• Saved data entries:

@[simp] theorem Tg.next_key (g : Tg) : (g.next).key = g.key := rfl
@[simp] theorem Tg.next_on (g : Tg) : (g.next).on = g.on := rfl
@[simp] theorem Tg.next_ctx (g : Tg) : (g.next).ctx = g.ctx := rfl
@[simp] theorem Tg.next_core (g : Tg) : (g.next).core = g.core := rfl
@[simp] theorem Tg.next_slot (g : Tg) : (g.next).slot = g.slot := rfl
@[simp] theorem Tg.next_pc (g : Tg) : (g.next).pc = g.pc + 4 := rfl
@[simp] theorem Tg.next_v (g : Tg) : (g.next).v = g.v := rfl
@[simp] theorem Tg.next_s (g : Tg) : (g.next).s = g.s := rfl
@[simp] theorem Tg.next_p (g : Tg) : (g.next).p = g.p := rfl
@[simp] theorem Tg.next_gm (g : Tg) : (g.next).gm = g.gm := rfl
@[simp] theorem Tg.next_b (g : Tg) : (g.next).b = g.b := rfl
@[simp] theorem Tg.next_bv (g : Tg) : (g.next).bv = g.bv := rfl
@[simp] theorem Tg.next_bop (g : Tg) : (g.next).bop = g.bop := rfl
@[simp] theorem Tg.next_stack (g : Tg) : (g.next).stack = g.stack := rfl
@[simp] theorem Tg.next_cm (g : Tg) : (g.next).cm = g.cm := rfl
@[simp] theorem Tg.next_live (g : Tg) : (g.next).live = g.live := rfl
@[simp] theorem Tg.next_home (g : Tg) : (g.next).home = g.home := rfl
@[simp] theorem Tg.next_q (g : Tg) : (g.next).q = g.q := rfl
@[simp] theorem Tg.next_sp (g : Tg) : (g.next).sp = g.sp := rfl
@[simp] theorem Tg.next_flags (g : Tg) : (g.next).flags = g.flags := rfl
@[simp] theorem Tg.next_fptrap (g : Tg) : (g.next).fptrap = g.fptrap := rfl
@[simp] theorem Tg.next_lease (g : Tg) : (g.next).lease = g.lease := rfl
@[simp] theorem Tg.next_priv (g : Tg) : (g.next).priv = g.priv := rfl
@[simp] theorem Tg.next_trpc (g : Tg) : (g.next).trpc = g.trpc := rfl
@[simp] theorem Tg.next_tepc (g : Tg) : (g.next).tepc = g.tepc := rfl
@[simp] theorem Tg.next_taddr (g : Tg) : (g.next).taddr = g.taddr := rfl
@[simp] theorem Tg.next_trec (g : Tg) : (g.next).trec = g.trec := rfl
@[simp] theorem Tg.next_tcause (g : Tg) : (g.next).tcause = g.tcause := rfl
@[simp] theorem Tg.next_tmask (g : Tg) : (g.next).tmask = g.tmask := rfl
@[simp] theorem Tg.next_tgm (g : Tg) : (g.next).tgm = g.tgm := rfl
@[simp] theorem Tg.next_region (g : Tg) : (g.next).region = g.region := rfl
@[simp] theorem Tg.next_wctMax (g : Tg) : (g.next).wctMax = g.wctMax := rfl
@[simp] theorem Tg.next_unack (g : Tg) : (g.next).unack = g.unack := rfl
@[simp] theorem Tg.next_floors (g : Tg) : (g.next).floors = g.floors := rfl
@[simp] theorem Tg.next_rnd (g : Tg) : (g.next).rnd = g.rnd := rfl
@[simp] theorem Tg.next_embers (g : Tg) : (g.next).embers = g.embers := rfl
@[simp] theorem Tg.next_elds (g : Tg) : (g.next).elds = g.elds := rfl
@[simp] theorem Tg.next_hobs (g : Tg) : (g.next).hobs = g.hobs := rfl
@[simp] theorem Tg.next_spawns (g : Tg) : (g.next).spawns = g.spawns := rfl
@[simp] theorem Tg.next_arrA (g : Tg) : (g.next).arrA = g.arrA := rfl
@[simp] theorem Tg.next_arrG (g : Tg) : (g.next).arrG = g.arrG := rfl
@[simp] theorem Tg.next_pins (g : Tg) : (g.next).pins = g.pins := rfl
@[simp] theorem Tg.next_monitor (g : Tg) : (g.next).monitor = g.monitor := rfl
@[simp] theorem Tg.next_ops (g : Tg) : (g.next).ops = g.ops := rfl
@[simp] theorem Tg.next_nextOp (g : Tg) : (g.next).nextOp = g.nextOp := rfl
@[simp] theorem Tg.next_held (g : Tg) : (g.next).held = [] := rfl
@[simp] theorem Tg.next_quantum (g : Tg) : (g.next).quantum = g.quantum := rfl
@[simp] theorem Tg.next_rays (g : Tg) : (g.next).rays = g.rays := rfl
@[simp] theorem Tg.next_blocks (g : Tg) : (g.next).blocks = g.blocks := rfl
@[simp] theorem Tg.next_aFifo (g : Tg) : (g.next).aFifo = g.aFifo := rfl
@[simp] theorem Tg.next_aSide (g : Tg) : (g.next).aSide = g.aSide := rfl
@[simp] theorem Tg.next_rayOut (g : Tg) : (g.next).rayOut = g.rayOut := rfl
@[simp] theorem Tg.next_phase (g : Tg) : (g.next).phase = .fresh := rfl
@[simp] theorem Tg.next_waiting (g : Tg) : (g.next).waiting = false := rfl
@[simp] theorem Tg.next_keepLane (g : Tg) : (g.next).keepLane = false := rfl
@[simp] theorem Tg.next_woken (g : Tg) : (g.next).woken = false := rfl
@[simp] theorem Tg.next_turnDue (g : Tg) : (g.next).turnDue = g.turnDue := rfl
@[simp] theorem Tg.next_place (g : Tg) : (g.next).place = [] := rfl
@[simp] theorem Tg.next_slow (g : Tg) : (g.next).slow = g.slow := rfl
@[simp] theorem Tg.next_yielded (g : Tg) : (g.next).yielded = false := rfl
@[simp] theorem Tg.next_budgetTrap (g : Tg) : (g.next).budgetTrap = g.budgetTrap := rfl
@[simp] theorem Tg.next_readyFor (g : Tg) : (g.next).readyFor = 0 := rfl
@[simp] theorem Tg.next_sysw (g : Tg) : (g.next).sysw = g.sysw := rfl
@[simp] theorem Tg.next_word (g : Tg) : (g.next).word = g.word := rfl

@[simp] theorem Tg.loseOlder_key (g : Tg) : (g.loseOlder).key = g.key := rfl
@[simp] theorem Tg.loseOlder_on (g : Tg) : (g.loseOlder).on = g.on := rfl
@[simp] theorem Tg.loseOlder_ctx (g : Tg) : (g.loseOlder).ctx = g.ctx := rfl
@[simp] theorem Tg.loseOlder_core (g : Tg) : (g.loseOlder).core = g.core := rfl
@[simp] theorem Tg.loseOlder_slot (g : Tg) : (g.loseOlder).slot = g.slot := rfl
@[simp] theorem Tg.loseOlder_pc (g : Tg) : (g.loseOlder).pc = g.pc := rfl
@[simp] theorem Tg.loseOlder_v (g : Tg) : (g.loseOlder).v = g.v := rfl
@[simp] theorem Tg.loseOlder_s (g : Tg) : (g.loseOlder).s = g.s := rfl
@[simp] theorem Tg.loseOlder_p (g : Tg) : (g.loseOlder).p = g.p := rfl
@[simp] theorem Tg.loseOlder_gm (g : Tg) : (g.loseOlder).gm = g.gm := rfl
@[simp] theorem Tg.loseOlder_b (g : Tg) : (g.loseOlder).b = g.b := rfl
@[simp] theorem Tg.loseOlder_bv (g : Tg) : (g.loseOlder).bv = #v[vget g.bv 0, false, false, false] := rfl
@[simp] theorem Tg.loseOlder_bop (g : Tg) : (g.loseOlder).bop = g.bop := rfl
@[simp] theorem Tg.loseOlder_stack (g : Tg) : (g.loseOlder).stack = g.stack := rfl
@[simp] theorem Tg.loseOlder_cm (g : Tg) : (g.loseOlder).cm = g.cm := rfl
@[simp] theorem Tg.loseOlder_live (g : Tg) : (g.loseOlder).live = g.live := rfl
@[simp] theorem Tg.loseOlder_home (g : Tg) : (g.loseOlder).home = g.home := rfl
@[simp] theorem Tg.loseOlder_q (g : Tg) : (g.loseOlder).q = g.q := rfl
@[simp] theorem Tg.loseOlder_sp (g : Tg) : (g.loseOlder).sp = g.sp := rfl
@[simp] theorem Tg.loseOlder_flags (g : Tg) : (g.loseOlder).flags = g.flags := rfl
@[simp] theorem Tg.loseOlder_fptrap (g : Tg) : (g.loseOlder).fptrap = g.fptrap := rfl
@[simp] theorem Tg.loseOlder_lease (g : Tg) : (g.loseOlder).lease = g.lease := rfl
@[simp] theorem Tg.loseOlder_priv (g : Tg) : (g.loseOlder).priv = g.priv := rfl
@[simp] theorem Tg.loseOlder_trpc (g : Tg) : (g.loseOlder).trpc = g.trpc := rfl
@[simp] theorem Tg.loseOlder_tepc (g : Tg) : (g.loseOlder).tepc = g.tepc := rfl
@[simp] theorem Tg.loseOlder_taddr (g : Tg) : (g.loseOlder).taddr = g.taddr := rfl
@[simp] theorem Tg.loseOlder_trec (g : Tg) : (g.loseOlder).trec = g.trec := rfl
@[simp] theorem Tg.loseOlder_tcause (g : Tg) : (g.loseOlder).tcause = g.tcause := rfl
@[simp] theorem Tg.loseOlder_tmask (g : Tg) : (g.loseOlder).tmask = g.tmask := rfl
@[simp] theorem Tg.loseOlder_tgm (g : Tg) : (g.loseOlder).tgm = g.tgm := rfl
@[simp] theorem Tg.loseOlder_region (g : Tg) : (g.loseOlder).region = g.region := rfl
@[simp] theorem Tg.loseOlder_wctMax (g : Tg) : (g.loseOlder).wctMax = g.wctMax := rfl
@[simp] theorem Tg.loseOlder_unack (g : Tg) : (g.loseOlder).unack = g.unack := rfl
@[simp] theorem Tg.loseOlder_floors (g : Tg) : (g.loseOlder).floors = g.floors := rfl
@[simp] theorem Tg.loseOlder_rnd (g : Tg) : (g.loseOlder).rnd = g.rnd := rfl
@[simp] theorem Tg.loseOlder_embers (g : Tg) : (g.loseOlder).embers = g.embers := rfl
@[simp] theorem Tg.loseOlder_elds (g : Tg) : (g.loseOlder).elds = g.elds := rfl
@[simp] theorem Tg.loseOlder_hobs (g : Tg) : (g.loseOlder).hobs = g.hobs := rfl
@[simp] theorem Tg.loseOlder_spawns (g : Tg) : (g.loseOlder).spawns = g.spawns := rfl
@[simp] theorem Tg.loseOlder_arrA (g : Tg) : (g.loseOlder).arrA = g.arrA := rfl
@[simp] theorem Tg.loseOlder_arrG (g : Tg) : (g.loseOlder).arrG = g.arrG := rfl
@[simp] theorem Tg.loseOlder_pins (g : Tg) : (g.loseOlder).pins = g.pins := rfl
@[simp] theorem Tg.loseOlder_monitor (g : Tg) : (g.loseOlder).monitor = g.monitor := rfl
@[simp] theorem Tg.loseOlder_ops (g : Tg) : (g.loseOlder).ops = g.ops := rfl
@[simp] theorem Tg.loseOlder_nextOp (g : Tg) : (g.loseOlder).nextOp = g.nextOp := rfl
@[simp] theorem Tg.loseOlder_held (g : Tg) : (g.loseOlder).held = g.held := rfl
@[simp] theorem Tg.loseOlder_quantum (g : Tg) : (g.loseOlder).quantum = g.quantum := rfl
@[simp] theorem Tg.loseOlder_rays (g : Tg) : (g.loseOlder).rays = g.rays := rfl
@[simp] theorem Tg.loseOlder_blocks (g : Tg) : (g.loseOlder).blocks = g.blocks := rfl
@[simp] theorem Tg.loseOlder_aFifo (g : Tg) : (g.loseOlder).aFifo = g.aFifo := rfl
@[simp] theorem Tg.loseOlder_aSide (g : Tg) : (g.loseOlder).aSide = g.aSide := rfl
@[simp] theorem Tg.loseOlder_rayOut (g : Tg) : (g.loseOlder).rayOut = g.rayOut := rfl
@[simp] theorem Tg.loseOlder_phase (g : Tg) : (g.loseOlder).phase = g.phase := rfl
@[simp] theorem Tg.loseOlder_waiting (g : Tg) : (g.loseOlder).waiting = g.waiting := rfl
@[simp] theorem Tg.loseOlder_keepLane (g : Tg) : (g.loseOlder).keepLane = g.keepLane := rfl
@[simp] theorem Tg.loseOlder_woken (g : Tg) : (g.loseOlder).woken = g.woken := rfl
@[simp] theorem Tg.loseOlder_turnDue (g : Tg) : (g.loseOlder).turnDue = g.turnDue := rfl
@[simp] theorem Tg.loseOlder_place (g : Tg) : (g.loseOlder).place = g.place := rfl
@[simp] theorem Tg.loseOlder_slow (g : Tg) : (g.loseOlder).slow = g.slow := rfl
@[simp] theorem Tg.loseOlder_yielded (g : Tg) : (g.loseOlder).yielded = g.yielded := rfl
@[simp] theorem Tg.loseOlder_budgetTrap (g : Tg) : (g.loseOlder).budgetTrap = g.budgetTrap := rfl
@[simp] theorem Tg.loseOlder_readyFor (g : Tg) : (g.loseOlder).readyFor = g.readyFor := rfl
@[simp] theorem Tg.loseOlder_sysw (g : Tg) : (g.loseOlder).sysw = g.sysw := rfl
@[simp] theorem Tg.loseOlder_word (g : Tg) : (g.loseOlder).word = g.word := rfl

• ABOUT THIS TASK: Where a line above holds the word "waiting", copy it.

• SOLUTION FOR THIS EXERCISE:
@[simp] theorem Tg.next_waiting (g : Tg) : (g.next).waiting = false := rfl
@[simp] theorem Tg.loseOlder_waiting (g : Tg) : (g.loseOlder).waiting = g.waiting := rfl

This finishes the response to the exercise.